This is the report of Day 2 of the IPTC Autumn 2018 Meeting in Toronto. See the report from Day 1 and the report from Day 3. All the presentations are available to IPTC members in the IPTC Members Only Zone.
Day 2 of the IPTC Autumn 2018 Meeting in Toronto was a deep dive into search and classification. Many of our members are working hard to make their content accessible quickly and easily to their customers, and user expectations are higher than ever, so search is a key part of what they do.
First up we had Diego Ceccarelli from Bloomberg talking through their search architecture. Users of Bloomberg terminals have very high expectations that they will see stories straight away: They have 16m queries and 2m new stories and news items per day, with requirements for a median query response time of less than 200ms and for new items to be available in search results in less than 100ms. And as Diego says, “with huge flexibility comes huge complexity.” For example, because customers expect to see the freshest content straight away, the system has no caching at all!
To achieve this, the Bloomberg team use Apache Solr – in fact they have 3 members of staff dedicated to working on Solr full-time, and have contributed a huge amount of code back to the project, including their machine-learning-based “learning to rank” module which can be trained to rank a set of search results in a nuanced way. Bloomberg also worked with an agency to develop open source code used to monitor a stream of incoming stories against queries, used for alerting. Other topics Diego raised included clustering of search results, balancing relevance and timeliness, crowdsourcing data to train ranking systems, combining permissions into search results, and more – a great talk!
Our heads already reeling with all the information we learned from Bloomberg, we then heard from another search legend, Boerge Svingen, one of the founders of FAST Search in Norway and now Director of Engineering at the New York Times.

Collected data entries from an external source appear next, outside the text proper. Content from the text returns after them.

-- ==== Sys2Proof/Proofs/FiringMemory.lean ====
section
/-! SUPPORT. Firings, chunks and the machine's instructions keep the canonical form (O59). -/
namespace Sys2Proof.Machine
open Sys2Proof

/-- A step that may be left out keeps the form. -/
theorem canon_skip {c : Prop} [Decidable c] {s t : State} (h : Canon s.mem) (ht : Canon s.mem → Canon t.mem) : Canon (if c then s else t).mem := by
  split
  · exact h
  · exact ht h

section Firings
variable {s : State} (h : Canon s.mem)
include h

/-- A flight that is delivered, or else the state that takes its place, keeps the form. -/
@[simp] theorem deliver_getD_canon (f : Flight) (c n : Nat) {d : State} (hd : Canon d.mem) : Canon ((deliver s f c n).getD d).mem := by
  unfold deliver
  split
  · exact dropToken_canon h _ _
  · split
    · simpa using h
    · exact refuse_canon h _
    · exact dropToken_canon h _ _
    · exact hd

@[simp] theorem effTokenArrival_canon (k : Nat) : Canon (effTokenArrival k s).mem := by
  unfold effTokenArrival
  repeat' split
  all_goals simp [h]

@[simp] theorem effCreditReturn_canon (k : Nat) : Canon (effCreditReturn k s).mem := by
  simp only [effCreditReturn]
  repeat' split
  all_goals simp [h]

@[simp] theorem resend_canon (ok : TokKind → Bool) (k : Nat) : Canon (resend ok k s).mem := by
  unfold resend
  repeat' split
  all_goals simp [h]

@[simp] theorem commitSend_canon (cid : Nat) (t : Token) (dest : BitVec 32) (rch : Option (BitVec 5)) : Canon (commitSend s cid t dest rch).mem := by
  simp [commitSend, h]

@[simp] theorem commitSendn_canon (cid : Nat) (t : Token) (dch : BitVec 5) (dir : Dir) : Canon (commitSendn s cid t dch dir).mem := by
  simp [commitSendn, h]

@[simp] theorem discardRecord_canon (cid : Nat) (code : BitVec 8) : Canon (discardRecord s cid code).mem := by simp [discardRecord, h]

@[simp] theorem commitBind_canon (cid : Nat) (img : BitVec 256) (ch : Nat) : Canon (commitBind s cid img ch).mem := by
  simp only [commitBind]
  split <;> simp [h]

@[simp] theorem commitUnbind_canon (cid ch : Nat) : Canon (commitUnbind s cid ch).mem := by simp [commitUnbind, h]
@[simp] theorem cellOwn_canon (j : Word) (key : Nat × Bool) : Canon (cellOwn s j key).mem := by simp [cellOwn, h]

@[simp] theorem cellWrite_canon (cid : Nat) (j : Word) (key : Nat) (v : Word) (atomic : Bool) : Canon (cellWrite s cid j key v atomic).mem := by
  simp [cellWrite, h]

@[simp] theorem commitFork_canon (cid : Nat) (n m e j : Word) (chunks : Nat) (ps : List Word) (key : Nat) (trk : Bool) :
    Canon (commitFork s cid n m e j chunks ps key trk).mem := by simp [commitFork, h]

@[simp] theorem commitItem_canon (cid : Nat) (o : OutItem) : Canon (commitItem cid s o).mem := by
  unfold commitItem
  split <;> simp [h]

@[simp] theorem commitFiring_canon (cid : Nat) : Canon (commitFiring s cid).mem := by
  simp only [commitFiring, putCtx_mem, returnCredits_mem]
  exact foldl_canon (fun _ _ h => commitItem_canon h _ _) _ (by simpa using h)

@[simp] theorem discardQuota_canon (cid : Nat) : Canon (discardQuota s cid).mem := by simp [discardQuota, h]
@[simp] theorem dispose_canon (cid : Nat) : Canon (dispose cid s).mem := by simp [dispose, h]
@[simp] theorem endNow_canon (cid : Nat) : Canon (endNow cid s).mem := by simp [endNow, h]

@[simp] theorem joinNow_canon (cid : Nat) (j : Word) (key : Nat × Bool) (at_ : Word) : Canon (joinNow cid j key at_ s).mem := by
  have howned : Canon (cellOwn (commitFiring s cid) j key).mem := cellOwn_canon (commitFiring_canon h _) _ _
  simp only [joinNow]
  repeat' split
  all_goals simp -implicitDefEqProofs [howned]

@[simp] theorem endRecord_canon (cid : Nat) (f : FaultInfo) (irv : Bool) : Canon (endRecord s cid f irv).mem := by simp [endRecord, h]

@[simp] theorem finishKill_canon (cid : Nat) (cause : BitVec 8) (drop : Bool) : Canon (finishKill s cid cause drop).mem := by
  simp only [finishKill]
  repeat' split
  all_goals simp [h]

@[simp] theorem effFiringKill_canon (cid : Nat) : Canon (effFiringKill cid s).mem := by
  unfold effFiringKill
  split <;> simp -implicitDefEqProofs [h]

@[simp] theorem effFiringEndOnFault_canon (cid : Nat) : Canon (effFiringEndOnFault cid s).mem := by
  simp only [effFiringEndOnFault]
  repeat' split
  all_goals simp [h]

@[simp] theorem effParkNotice_canon (cid : Nat) : Canon (effParkNotice cid s).mem := by
  simp only [effParkNotice]
  split <;> simp -implicitDefEqProofs [h]

end Firings

section Machine
variable {s : State} (h : Canon s.mem)
include h

@[simp] theorem putG_canon (cid : Nat) (rel : Option Scope) (page : Option (Nat × Nat)) (key : Nat) (bs : List Byte) :
    Canon (putG cid rel page s key bs).mem := by simp [putG, h]

@[simp] theorem putAt_canon (cid : Nat) (rel : Option Scope) (ptr : Word) (bs : List Byte) : Canon (putAt cid rel ptr bs s).mem := by
  unfold putAt
  split
  · refine foldl_canon (fun s i h => ?_) _ h
    dsimp only
    split
    · exact putG_canon h _ _ _ _ _
    · exact h
  · simpa using h

@[simp] theorem saveNow_canon (by_ t : Nat) (ptr : Word) (live : BitVec 9) : Canon (saveNow by_ t ptr live s).mem := by simp [saveNow, h]
@[simp] theorem recordRead_canon (core : Nat) (k : Nat × Bool) : Canon (recordRead core s k).mem := by simp [recordRead, h]

@[simp] theorem loadNow_canon (by_ t : Nat) (ks : List (Nat × Bool)) (bs : List Byte) : Canon (loadNow by_ t ks bs s).mem := by
  have hread := foldl_canon (fun s k h => recordRead_canon (s := s) h (coreOfCid by_) k) ks h
  simp only [loadNow]
  split
  · simpa using hread
  · simpa using hread

@[simp] theorem killReq_canon (e : CamEntry) (drop : Bool) (q : Requester) : Canon (killReq e drop s q).mem := by
  simp only [killReq]
  repeat' split
  all_goals simp [h]

@[simp] theorem handOver_canon (f : Flight) : Canon (handOver s f).mem := by
  unfold handOver
  split <;> simp [h]

@[simp] theorem restoreTok_canon (slot inst : Nat) (t : Token) : Canon (restoreTok slot inst s t).mem := by simp [restoreTok, h]

@[simp] theorem releaseMail_canon (slot inst : Nat) : Canon (releaseMail s slot inst).mem := by
  simp only [releaseMail]
  split
  · exact h
  · split
    · exact h
    · refine foldl_canon (fun _ _ h => handOver_canon h _) _ (canon_skip ?_ fun h => foldl_canon (fun _ _ h => restoreTok_canon h _ _ _) _ h)
      refine canon_skip (canon_skip (canon_skip ?_ fun h => readInstGrans_canon h _ _ _) fun h => putPending_canon h _ _ _)
        fun h => putInstMail_canon h _ _ _ _
      exact canon_skip h fun h => readPendingGrans_canon h _

@[simp] theorem placeNow_canon (slot inst : Nat) (w : Word) : Canon (placeNow slot inst w s).mem := by
  unfold placeNow
  split <;> simp [h]

end Machine

end Sys2Proof.Machine
end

He spoke about how NYT re-architected their search platform to be based around Apache Kafka, a “distributed log streaming” platform that keeps a record of every article ever published on the Times (since 1851!) and can replay all of them to feed a new search node in around half an hour. The platform is so successful that it is used to feed the “headless CMS” (see yesterday’s report) based on GraphQL which is used to render pages on nytimes.com for all types of devices. Boerge and his team use Protocol Buffers as their schema to keep everything light and fast. More information in Boerge’s slide deck, available to IPTC members.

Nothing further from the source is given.